/-- The value of entry `i` of a field as a read returns it: from its home where another piece of state holds it. Log 132 (DESIGN CHOICE).
Log 179 (DESIGN CHOICE). -/
def readField (s : State) (f : Fld) (i : Nat) : Nat :=
  match f with
  | .sysPwrVinMv => s.power.vinMv
  | .sysPwrInputW => Config.number s.free % 2 ^ 16
  | .sysPwrState => powerCode s.power.state
  | .sysNvStatusActive => s.nv.active
  | .clkTimeTime => s.time
  | .clkHrwScrubEffective => ((bedRec s i).map fun b => min b.scrub (reg s .clkHrwScrubHours)).getD 0
  | .clkBedStateHolds => ((bedRec s i).map fun b => min 15 (recentHolds s.time b)).getD 0
  | .clkBedStretchTime =>
    regGet s f i + ((bedRec s i).map fun b => if aboveFloor b then (s.time - b.aboveSince) / 1000 else 0).getD 0
  | .clkBedStateRail => ((bedRec s i).map (·.rail)).getD 0
  | .clkBedStateFloor => ((bedRec s i).map (·.floor)).getD 0
  | .clkBedStateStretch => ((bedRec s i).map stretchOf).getD 0
  | .clkBedStateState => ((bedRec s i).map fun b => if bedOut s i then 2 else if b.stopped then 1 else 0).getD 0
  | .clkRefreshT1 => ((bedRec s i).map fun b => packCodes b.t1Refresh).getD 0
  | .clkRefreshT2 => ((bedRec s i).map fun b => packCodes b.t2Refresh).getD 0
  | .cxlPortStatusIdeCm => b2n (streamUp s i 64)
  | .cxlPortStatusIdeLink => b2n (streamUp s i 65)
  | .stoT1CapCap => if i < bedCount s.model then t1Cap s i else 0
  | .stoT2CapCap => t2Cap s
  | .stoT3StatusOcc => t3Occ s i
  | .stoT3StatusEmpty => b2n (t3Used s i == 0)
  | .dirOccHandles => dirCount s fun e => entryKind e == 2 || entryKind e == 3
  | .dirOccBlocksScoped => dirCount s fun e => entryKind e == 4 && !entryOpen e
  | .dirOccBlocksPublic => dirCount s fun e => entryKind e == 4 && entryOpen e
  | .dirOccFreeBlocks => dirBlocks s.model - (s.dir.chains.map (·.2.length)).sum
  | .panUnitStatusExists => b2n ((unitEnt s i).any fun u => u.parent == 0xFFFF)
  | .panUnitStatusQueued => if (unitEnt s i).any (fun u => u.parent == 0xFFFF) then (queued s i).length else 0
  | .panUnitStatusType =>
    match unitEnt s i with
    | some u => if u.parent = 0xFFFF then u.type else 0
    | none => 0
  | .panUnitStatusState =>
    match unitEnt s i with
    | some u => if u.parent = 0xFFFF then unitState s u else 0
    | none => 0
  | .panBsActiveIdId =>
    match s.units.active with
    | some c => (c.part.map (·.id)).getD c.full.id
    | none => 0
  | .panMdlStatusState =>
    match modelOf s i with
    | some m => m.state
    | none => if regGet s .panMdlStatusError i = 0 then 0 else 4
  | .panMdlIdId => ((modelOf s i).map (·.modelId)).getD 0
  | .txtVocStatusState => if (vocAt s i).isSome then 2 else if regGet s .txtVocStatusError i = 0 then 0 else 3
  | .txtVocIdId => ((vocAt s i).map (·.id)).getD 0
  | .admShpLevelLevel =>
    match shaperOf s i with
    | some x => signed64 x.level
    | none => 1024 * fldReset s.model .admShpBurstBurst i
  | .admQyelThreshold => yellow s i
  | .ctxCfgCompat => b2n (compatCtx s i)
  | .secSlotStatusState => slotState s i
  | .secSlotStatusConsent => b2n (bit (slotPolicy s i) 0)
  | .secSlotStatusHeld => b2n ((slotRec s i).any fun k => k.held.isSome)
  | .secSetStatusCount => s.nv.sets.length
  | .secDebugOpen => b2n (debugReach s)
  | .secDebugScope => s.sec.token.getD 0
  | .durScrubEffective => min (reg s .durScrubDays) (scrubDays (reg s .durWearUsed))
  | .durDdStatPending => min (pendingBytes s) (2 ^ 40 - 1)
  | .durDdStatEffective => ddEffective s
  | .durFosterCount => s.dur.fosters.length
  | f => regGet s f i

/-! ### Places and entries (R551 to R554) -/

/-- Words of the register at a base offset. -/
def wordsAt (off : Nat) : Nat :=
  ((fldsOf off).filter fun f => (fldSpec f).off == off).foldl (fun m f => max m ((fldSpec f).hi / 64 + 1)) 1

/-- Elements of an array field. -/
def arrayLen : Sel → Nat
  | .array n => n
  | _ => 1

/-- The fields that an 8-byte word holds, with the word of the register and the array element. -/
def fieldsAt (off : Nat) : List (Fld × Nat × Nat) :=
  (fldsOf off).filterMap fun f =>
    let b := (fldSpec f).off
    if b ≤ off ∧ off < b + 8 * arrayLen (fldSpec f).sel * wordsAt b then
      some (f, (off - b) / 8 % wordsAt b, (off - b) / 8 / wordsAt b)
    else none

/-- The entry of a field that a path reaches, `none` where its selector names an entry that does not exist (R553). -/
def entryOf (s : State) (p : Path) (f : Fld) (elem : Nat) : Option Nat :=
  let k := pathNo p
  let below := fun n lim => if n < lim then some n else none
  match (fldSpec f).sel with
  | .single => some 0
  | .perPath => some k
  | .port => some elem
  | .bed => below (regGet s .clkBedSelBed k) (bedCount s.model)
  | .host => below (regGet s .cxlHostSelHost k) 32
  | .amap => below (regGet s .cxlAmapSelEntry k) 256
  | .peer => below (regGet s .cxlPeerSelEntry k) 64
  | .ledger => below (regGet s .ldgSelLedger k) 4096
  | .group => below (regGet s .ldgGrpSelGroup k) 2048
  | .qslot => below (regGet s .stoQselSlot k) 4096
  | .t3 => below (regGet s .stoT3SelRange k) 64
  | .unit => below (regGet s .panUnitSelUnit k) 4096
  | .model => below (regGet s .panMdlSelSlot k) 8
  | .voc => below (regGet s .txtVocSelEntry k) (match s.model with
      | .full => 65536
      | .reduced => 8)
  | .shaper => below (regGet s .admShpSelDir k * 4096 + regGet s .admShpSelSlot k) 8192
  | .meter => below (regGet s .admMtrSelSlot k) 4096
  | .queue => below (regGet s .admQselQueue k) 0x1006
  | .ctx => below (regGet s .ctxSelCtx k) 256
  | .part => below (regGet s .ctxPartSelPart k) 16
  | .slotPart => below (regGet s .ctxSlotSelSlot k) 4096
  | .secSlot => below (regGet s .secSlotSelSlot k) 4096
  | .counter => below (regGet s .obsCntSelCounter k) 64
  | .array n => below elem n

/-- Elements that a word of a field stands for: the two ports share one word, port B 32 bits up (R559). -/
def elements (f : Fld) (elem : Nat) : List (Nat × Nat) :=
  match (fldSpec f).sel with
  | .port => [(0, 0), (1, 32)]
  | _ => [(elem, 0)]

/-- The whole register that a word belongs to, as a number. -/
def regValue (s : State) (p : Path) (off : Nat) : Nat :=
  ((fieldsAt off).map fun e =>
    ((elements e.1 e.2.2).map fun x =>
      match entryOf s p e.1 x.1 with
      | some i => readField s e.1 i * 2 ^ ((fldSpec e.1).lo + x.2)
      | none => 0).sum).sum

/-- The word of its register that an offset names. -/
def wordOf (off : Nat) : Nat :=
  match fieldsAt off with
  | [] => 0
  | e :: _ => e.2.1

/-- A read of 8 or 4 bytes: word 0 of a wide register latches it, the other words return the latched value (R552). -/
def readWord (s : State) (p : Path) (off : Nat) : State × Nat :=
  let o := off / 8 * 8
  let w := wordOf o
  let n := wordsAt (o - 8 * w)
  let v := regValue s p o
  let k := pathNo p
  if n ≤ 1 then (s, v)
  else if w = 0 then
    let l := s.regs.latch.filter fun e => !(e.1 == k && e.2.1 == o)
    ({ s with regs := { s.regs with latch := (k, o, v) :: l } }, v % 2 ^ 64)
  else
    match s.regs.latch.find? (fun e => e.1 == k && e.2.1 == o - 8 * w) with
    | some e => (s, bits e.2.2 (64 * w + 63) (64 * w))
    | none => (s, 0)

/-- The part of a word that an access of `width` bytes at `off` returns. -/
def accessPart (off width v : Nat) : Nat := if width = 4 ∧ off % 8 = 4 then v / 2 ^ 32 % 2 ^ 32 else v % 2 ^ (8 * width)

────────────────────

§ **To do**
What lines in the material above include "that"? Copy every one of them.

§ **Reply**
/-- The fields that an 8-byte word holds, with the word of the register and the array element. -/
/-- The entry of a field that a path reaches, `none` where its selector names an entry that does not exist (R553). -/
/-- Elements that a word of a field stands for: the two ports share one word, port B 32 bits up (R559). -/
/-- The whole register that a word belongs to, as a number. -/
/-- The word of its register that an offset names. -/
/-- The part of a word that an access of `width` bytes at `off` returns. -/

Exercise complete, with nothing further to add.